(THE RECORDS)
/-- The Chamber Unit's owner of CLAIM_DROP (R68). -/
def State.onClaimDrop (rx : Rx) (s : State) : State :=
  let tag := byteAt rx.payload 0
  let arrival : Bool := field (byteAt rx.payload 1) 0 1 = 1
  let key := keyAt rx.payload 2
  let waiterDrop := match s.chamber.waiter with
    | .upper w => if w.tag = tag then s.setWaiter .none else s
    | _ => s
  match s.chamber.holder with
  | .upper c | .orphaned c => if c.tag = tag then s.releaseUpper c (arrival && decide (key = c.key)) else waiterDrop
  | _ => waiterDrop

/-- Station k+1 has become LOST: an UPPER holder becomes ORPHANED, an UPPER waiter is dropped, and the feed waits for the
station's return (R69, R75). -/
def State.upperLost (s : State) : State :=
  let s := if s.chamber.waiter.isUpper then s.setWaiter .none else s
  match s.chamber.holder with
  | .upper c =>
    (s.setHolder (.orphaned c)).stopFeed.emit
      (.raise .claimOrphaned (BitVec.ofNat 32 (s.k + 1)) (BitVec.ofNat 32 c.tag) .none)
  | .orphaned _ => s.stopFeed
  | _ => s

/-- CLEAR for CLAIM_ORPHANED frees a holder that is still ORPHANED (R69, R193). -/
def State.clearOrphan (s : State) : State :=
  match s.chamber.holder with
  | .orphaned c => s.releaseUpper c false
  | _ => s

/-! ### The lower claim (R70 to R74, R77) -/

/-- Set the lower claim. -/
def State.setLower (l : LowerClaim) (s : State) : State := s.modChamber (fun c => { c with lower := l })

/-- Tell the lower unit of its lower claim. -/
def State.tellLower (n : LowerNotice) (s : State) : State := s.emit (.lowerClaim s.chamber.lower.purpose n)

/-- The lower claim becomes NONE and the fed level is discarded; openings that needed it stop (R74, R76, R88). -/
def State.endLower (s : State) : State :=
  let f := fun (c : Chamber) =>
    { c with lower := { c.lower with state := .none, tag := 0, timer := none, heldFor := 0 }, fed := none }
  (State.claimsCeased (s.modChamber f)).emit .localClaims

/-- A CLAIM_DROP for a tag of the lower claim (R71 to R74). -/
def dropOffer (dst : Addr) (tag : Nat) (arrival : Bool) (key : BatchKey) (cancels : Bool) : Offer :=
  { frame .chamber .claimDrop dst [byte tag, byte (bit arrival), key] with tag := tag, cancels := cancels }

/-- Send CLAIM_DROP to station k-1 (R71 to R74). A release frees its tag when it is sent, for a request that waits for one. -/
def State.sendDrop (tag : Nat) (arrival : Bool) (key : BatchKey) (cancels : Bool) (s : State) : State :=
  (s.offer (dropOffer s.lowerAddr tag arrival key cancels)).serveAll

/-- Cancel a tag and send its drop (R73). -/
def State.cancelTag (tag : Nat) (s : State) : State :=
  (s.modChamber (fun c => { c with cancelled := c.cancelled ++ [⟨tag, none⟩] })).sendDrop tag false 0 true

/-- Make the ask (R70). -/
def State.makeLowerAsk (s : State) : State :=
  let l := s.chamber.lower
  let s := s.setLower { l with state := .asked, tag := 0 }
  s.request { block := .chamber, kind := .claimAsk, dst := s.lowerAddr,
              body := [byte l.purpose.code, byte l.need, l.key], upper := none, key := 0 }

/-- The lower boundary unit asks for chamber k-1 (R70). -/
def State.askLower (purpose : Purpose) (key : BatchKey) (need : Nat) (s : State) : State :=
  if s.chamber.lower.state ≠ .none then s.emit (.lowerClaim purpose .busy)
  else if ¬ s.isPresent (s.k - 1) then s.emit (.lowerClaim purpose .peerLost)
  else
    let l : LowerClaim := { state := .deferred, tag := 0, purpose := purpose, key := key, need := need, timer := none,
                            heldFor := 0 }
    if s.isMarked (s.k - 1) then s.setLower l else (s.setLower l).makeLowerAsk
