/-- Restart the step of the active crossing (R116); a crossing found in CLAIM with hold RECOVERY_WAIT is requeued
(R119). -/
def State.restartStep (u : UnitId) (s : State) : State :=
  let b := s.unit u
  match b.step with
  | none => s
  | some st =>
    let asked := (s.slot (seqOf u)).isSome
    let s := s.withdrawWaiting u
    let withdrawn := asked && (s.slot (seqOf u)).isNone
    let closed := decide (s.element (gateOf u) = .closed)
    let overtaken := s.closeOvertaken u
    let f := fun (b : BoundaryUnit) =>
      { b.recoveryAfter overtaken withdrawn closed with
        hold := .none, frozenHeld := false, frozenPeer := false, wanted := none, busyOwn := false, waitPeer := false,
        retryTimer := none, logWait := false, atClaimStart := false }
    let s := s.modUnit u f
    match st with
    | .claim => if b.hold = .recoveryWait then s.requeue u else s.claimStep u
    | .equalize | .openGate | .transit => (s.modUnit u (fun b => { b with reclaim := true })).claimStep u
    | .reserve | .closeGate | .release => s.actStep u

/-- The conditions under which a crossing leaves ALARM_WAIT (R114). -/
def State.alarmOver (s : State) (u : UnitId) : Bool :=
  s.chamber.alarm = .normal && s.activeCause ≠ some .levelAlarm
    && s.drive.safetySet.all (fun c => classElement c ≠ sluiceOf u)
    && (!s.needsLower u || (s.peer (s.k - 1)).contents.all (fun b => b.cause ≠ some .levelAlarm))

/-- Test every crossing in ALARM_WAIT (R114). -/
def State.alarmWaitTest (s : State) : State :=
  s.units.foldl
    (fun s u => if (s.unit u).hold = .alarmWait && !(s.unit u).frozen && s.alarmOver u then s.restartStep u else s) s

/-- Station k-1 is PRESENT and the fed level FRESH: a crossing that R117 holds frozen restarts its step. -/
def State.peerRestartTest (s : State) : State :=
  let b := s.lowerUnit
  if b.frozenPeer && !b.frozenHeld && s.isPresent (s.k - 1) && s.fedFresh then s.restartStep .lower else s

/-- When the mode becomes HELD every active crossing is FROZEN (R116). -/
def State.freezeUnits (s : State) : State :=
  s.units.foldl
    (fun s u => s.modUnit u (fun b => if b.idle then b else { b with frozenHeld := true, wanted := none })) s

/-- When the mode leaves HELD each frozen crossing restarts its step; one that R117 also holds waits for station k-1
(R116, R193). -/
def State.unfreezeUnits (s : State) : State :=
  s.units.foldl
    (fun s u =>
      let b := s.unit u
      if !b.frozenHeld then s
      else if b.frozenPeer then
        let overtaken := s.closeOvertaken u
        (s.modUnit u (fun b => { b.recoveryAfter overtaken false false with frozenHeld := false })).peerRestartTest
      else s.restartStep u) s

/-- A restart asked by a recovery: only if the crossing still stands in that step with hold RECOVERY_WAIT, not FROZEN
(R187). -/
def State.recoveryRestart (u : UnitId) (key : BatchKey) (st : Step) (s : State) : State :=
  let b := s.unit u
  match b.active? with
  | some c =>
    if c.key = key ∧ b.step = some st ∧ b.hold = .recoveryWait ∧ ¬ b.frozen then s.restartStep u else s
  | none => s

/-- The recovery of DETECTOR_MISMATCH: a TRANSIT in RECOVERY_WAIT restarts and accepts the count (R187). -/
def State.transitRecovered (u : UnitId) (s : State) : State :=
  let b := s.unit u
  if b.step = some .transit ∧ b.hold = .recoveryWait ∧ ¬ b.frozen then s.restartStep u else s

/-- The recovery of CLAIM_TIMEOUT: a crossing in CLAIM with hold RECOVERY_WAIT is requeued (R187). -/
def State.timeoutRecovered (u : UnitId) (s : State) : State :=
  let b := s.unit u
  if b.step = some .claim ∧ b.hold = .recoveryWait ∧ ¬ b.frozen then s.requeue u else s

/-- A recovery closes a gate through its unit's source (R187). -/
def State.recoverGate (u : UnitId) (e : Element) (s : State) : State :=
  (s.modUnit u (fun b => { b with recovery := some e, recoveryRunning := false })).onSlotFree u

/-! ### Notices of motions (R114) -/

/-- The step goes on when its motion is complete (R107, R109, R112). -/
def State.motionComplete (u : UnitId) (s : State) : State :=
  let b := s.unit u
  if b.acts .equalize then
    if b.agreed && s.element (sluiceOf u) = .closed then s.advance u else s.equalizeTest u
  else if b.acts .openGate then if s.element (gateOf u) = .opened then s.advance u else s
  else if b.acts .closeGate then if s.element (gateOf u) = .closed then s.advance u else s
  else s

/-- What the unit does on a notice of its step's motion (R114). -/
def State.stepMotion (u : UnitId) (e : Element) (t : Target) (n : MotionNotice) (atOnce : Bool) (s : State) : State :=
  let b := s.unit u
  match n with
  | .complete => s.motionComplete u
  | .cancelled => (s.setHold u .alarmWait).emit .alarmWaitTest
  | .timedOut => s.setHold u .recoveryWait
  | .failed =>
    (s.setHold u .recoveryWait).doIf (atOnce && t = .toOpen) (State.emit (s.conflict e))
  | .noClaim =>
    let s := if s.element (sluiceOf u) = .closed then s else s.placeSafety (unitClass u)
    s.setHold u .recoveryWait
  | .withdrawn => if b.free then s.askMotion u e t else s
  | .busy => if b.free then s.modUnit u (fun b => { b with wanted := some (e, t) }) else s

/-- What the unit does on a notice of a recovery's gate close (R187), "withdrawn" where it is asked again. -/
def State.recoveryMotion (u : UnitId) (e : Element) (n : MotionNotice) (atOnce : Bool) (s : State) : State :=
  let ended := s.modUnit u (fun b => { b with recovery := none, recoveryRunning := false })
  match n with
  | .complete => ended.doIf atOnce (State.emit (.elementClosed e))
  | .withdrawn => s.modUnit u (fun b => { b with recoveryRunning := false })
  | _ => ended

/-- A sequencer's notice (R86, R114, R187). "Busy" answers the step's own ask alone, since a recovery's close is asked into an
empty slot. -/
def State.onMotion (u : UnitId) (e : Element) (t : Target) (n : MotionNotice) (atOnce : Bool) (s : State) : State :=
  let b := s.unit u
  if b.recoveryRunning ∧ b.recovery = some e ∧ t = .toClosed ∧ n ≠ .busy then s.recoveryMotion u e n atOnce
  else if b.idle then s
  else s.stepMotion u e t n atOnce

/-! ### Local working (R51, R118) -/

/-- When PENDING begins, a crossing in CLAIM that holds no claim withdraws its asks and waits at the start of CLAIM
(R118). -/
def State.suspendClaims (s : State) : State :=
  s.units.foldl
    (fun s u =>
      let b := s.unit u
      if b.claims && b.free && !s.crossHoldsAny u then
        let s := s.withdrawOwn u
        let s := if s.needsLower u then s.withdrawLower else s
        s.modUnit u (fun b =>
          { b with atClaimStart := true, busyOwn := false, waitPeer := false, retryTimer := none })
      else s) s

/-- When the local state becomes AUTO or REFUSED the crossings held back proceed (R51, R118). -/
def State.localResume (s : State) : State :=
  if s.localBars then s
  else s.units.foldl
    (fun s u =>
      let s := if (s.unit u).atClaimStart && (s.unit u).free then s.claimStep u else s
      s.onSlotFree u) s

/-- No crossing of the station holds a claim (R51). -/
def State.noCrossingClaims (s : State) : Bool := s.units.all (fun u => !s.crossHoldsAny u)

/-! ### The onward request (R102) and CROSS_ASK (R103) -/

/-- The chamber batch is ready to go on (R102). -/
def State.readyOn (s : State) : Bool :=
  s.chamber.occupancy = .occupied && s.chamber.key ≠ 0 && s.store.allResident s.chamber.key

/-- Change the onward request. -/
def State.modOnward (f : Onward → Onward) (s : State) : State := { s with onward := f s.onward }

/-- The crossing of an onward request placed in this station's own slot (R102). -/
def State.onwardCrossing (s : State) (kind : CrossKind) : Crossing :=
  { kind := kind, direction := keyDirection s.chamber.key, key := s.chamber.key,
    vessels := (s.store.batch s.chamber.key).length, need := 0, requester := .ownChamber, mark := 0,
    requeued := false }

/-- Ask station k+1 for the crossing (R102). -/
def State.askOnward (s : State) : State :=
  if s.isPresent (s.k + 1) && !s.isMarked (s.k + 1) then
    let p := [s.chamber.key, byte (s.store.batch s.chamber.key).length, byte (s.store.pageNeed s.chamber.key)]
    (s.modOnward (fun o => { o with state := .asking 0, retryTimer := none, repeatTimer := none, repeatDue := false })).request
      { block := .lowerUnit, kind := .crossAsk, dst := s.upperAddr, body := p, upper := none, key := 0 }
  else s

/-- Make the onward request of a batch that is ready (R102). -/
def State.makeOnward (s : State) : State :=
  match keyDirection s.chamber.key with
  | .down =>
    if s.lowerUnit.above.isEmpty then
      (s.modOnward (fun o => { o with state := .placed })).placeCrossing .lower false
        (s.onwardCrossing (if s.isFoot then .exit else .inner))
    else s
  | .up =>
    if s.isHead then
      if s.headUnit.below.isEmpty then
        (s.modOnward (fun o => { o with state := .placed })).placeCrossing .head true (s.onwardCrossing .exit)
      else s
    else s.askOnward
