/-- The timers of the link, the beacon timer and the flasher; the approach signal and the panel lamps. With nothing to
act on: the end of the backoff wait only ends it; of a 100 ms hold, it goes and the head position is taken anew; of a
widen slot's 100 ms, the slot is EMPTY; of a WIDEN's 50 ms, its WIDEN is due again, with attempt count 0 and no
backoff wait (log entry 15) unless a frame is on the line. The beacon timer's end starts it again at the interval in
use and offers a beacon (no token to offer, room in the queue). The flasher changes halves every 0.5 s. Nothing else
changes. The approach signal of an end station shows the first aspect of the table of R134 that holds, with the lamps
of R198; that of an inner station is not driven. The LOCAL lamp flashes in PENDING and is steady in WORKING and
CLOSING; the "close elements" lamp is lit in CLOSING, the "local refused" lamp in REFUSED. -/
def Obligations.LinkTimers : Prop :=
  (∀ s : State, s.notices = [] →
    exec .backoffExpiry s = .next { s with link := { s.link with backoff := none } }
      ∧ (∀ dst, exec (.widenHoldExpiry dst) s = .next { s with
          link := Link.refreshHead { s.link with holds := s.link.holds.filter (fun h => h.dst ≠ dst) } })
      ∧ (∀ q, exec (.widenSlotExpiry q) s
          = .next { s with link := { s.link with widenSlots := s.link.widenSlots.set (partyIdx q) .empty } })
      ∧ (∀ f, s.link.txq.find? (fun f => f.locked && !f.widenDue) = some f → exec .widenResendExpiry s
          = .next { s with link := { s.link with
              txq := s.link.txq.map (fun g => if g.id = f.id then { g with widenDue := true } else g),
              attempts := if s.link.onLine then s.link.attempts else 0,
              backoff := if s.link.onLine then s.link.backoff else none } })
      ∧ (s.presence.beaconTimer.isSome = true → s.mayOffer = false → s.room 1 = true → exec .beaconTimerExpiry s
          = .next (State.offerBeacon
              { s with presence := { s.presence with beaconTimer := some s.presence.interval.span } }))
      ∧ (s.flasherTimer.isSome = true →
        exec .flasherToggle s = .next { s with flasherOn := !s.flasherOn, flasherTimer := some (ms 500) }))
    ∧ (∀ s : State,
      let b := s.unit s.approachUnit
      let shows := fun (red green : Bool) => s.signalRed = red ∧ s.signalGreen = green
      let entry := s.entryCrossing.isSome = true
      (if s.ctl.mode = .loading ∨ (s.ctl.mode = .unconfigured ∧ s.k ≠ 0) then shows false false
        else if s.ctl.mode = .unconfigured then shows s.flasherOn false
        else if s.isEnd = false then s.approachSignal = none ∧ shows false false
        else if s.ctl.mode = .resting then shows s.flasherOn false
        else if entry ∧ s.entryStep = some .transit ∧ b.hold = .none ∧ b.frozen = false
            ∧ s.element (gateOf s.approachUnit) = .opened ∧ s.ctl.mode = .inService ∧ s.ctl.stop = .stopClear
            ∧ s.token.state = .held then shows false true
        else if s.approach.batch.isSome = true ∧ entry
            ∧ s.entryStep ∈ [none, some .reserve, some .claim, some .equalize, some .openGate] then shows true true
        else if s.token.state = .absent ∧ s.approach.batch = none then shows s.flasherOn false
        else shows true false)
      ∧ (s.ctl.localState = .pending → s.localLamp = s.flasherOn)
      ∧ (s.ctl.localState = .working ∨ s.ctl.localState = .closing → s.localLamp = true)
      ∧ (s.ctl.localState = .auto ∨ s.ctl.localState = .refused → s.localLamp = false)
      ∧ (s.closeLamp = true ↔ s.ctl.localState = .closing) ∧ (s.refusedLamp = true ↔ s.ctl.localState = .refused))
(End THE RECORDS)
▸ **TASK ITEM**:
Write out only the lines that run from the line containing "s.onSlotFree u) s" through the line containing "if s.isHead then", both included, exactly as they appear above.

▸ **WORKED SOLUTION**:
      s.onSlotFree u) s

/-- No crossing of the station holds a claim (R51). -/
def State.noCrossingClaims (s : State) : Bool := s.units.all (fun u => !s.crossHoldsAny u)

/-! ### The onward request (R102) and CROSS_ASK (R103) -/

/-- The chamber batch is ready to go on (R102). -/
def State.readyOn (s : State) : Bool :=
  s.chamber.occupancy = .occupied && s.chamber.key ≠ 0 && s.store.allResident s.chamber.key

/-- Change the onward request. -/
def State.modOnward (f : Onward → Onward) (s : State) : State := { s with onward := f s.onward }

/-- The crossing of an onward request placed in this station's own slot (R102). -/
def State.onwardCrossing (s : State) (kind : CrossKind) : Crossing :=
  { kind := kind, direction := keyDirection s.chamber.key, key := s.chamber.key,
    vessels := (s.store.batch s.chamber.key).length, need := 0, requester := .ownChamber, mark := 0,
    requeued := false }

/-- Ask station k+1 for the crossing (R102). -/
def State.askOnward (s : State) : State :=
  if s.isPresent (s.k + 1) && !s.isMarked (s.k + 1) then
    let p := [s.chamber.key, byte (s.store.batch s.chamber.key).length, byte (s.store.pageNeed s.chamber.key)]
    (s.modOnward (fun o => { o with state := .asking 0, retryTimer := none, repeatTimer := none, repeatDue := false })).request
      { block := .lowerUnit, kind := .crossAsk, dst := s.upperAddr, body := p, upper := none, key := 0 }
  else s

/-- Make the onward request of a batch that is ready (R102). -/
def State.makeOnward (s : State) : State :=
  match keyDirection s.chamber.key with
  | .down =>
    if s.lowerUnit.above.isEmpty then
      (s.modOnward (fun o => { o with state := .placed })).placeCrossing .lower false
        (s.onwardCrossing (if s.isFoot then .exit else .inner))
    else s
  | .up =>
    if s.isHead then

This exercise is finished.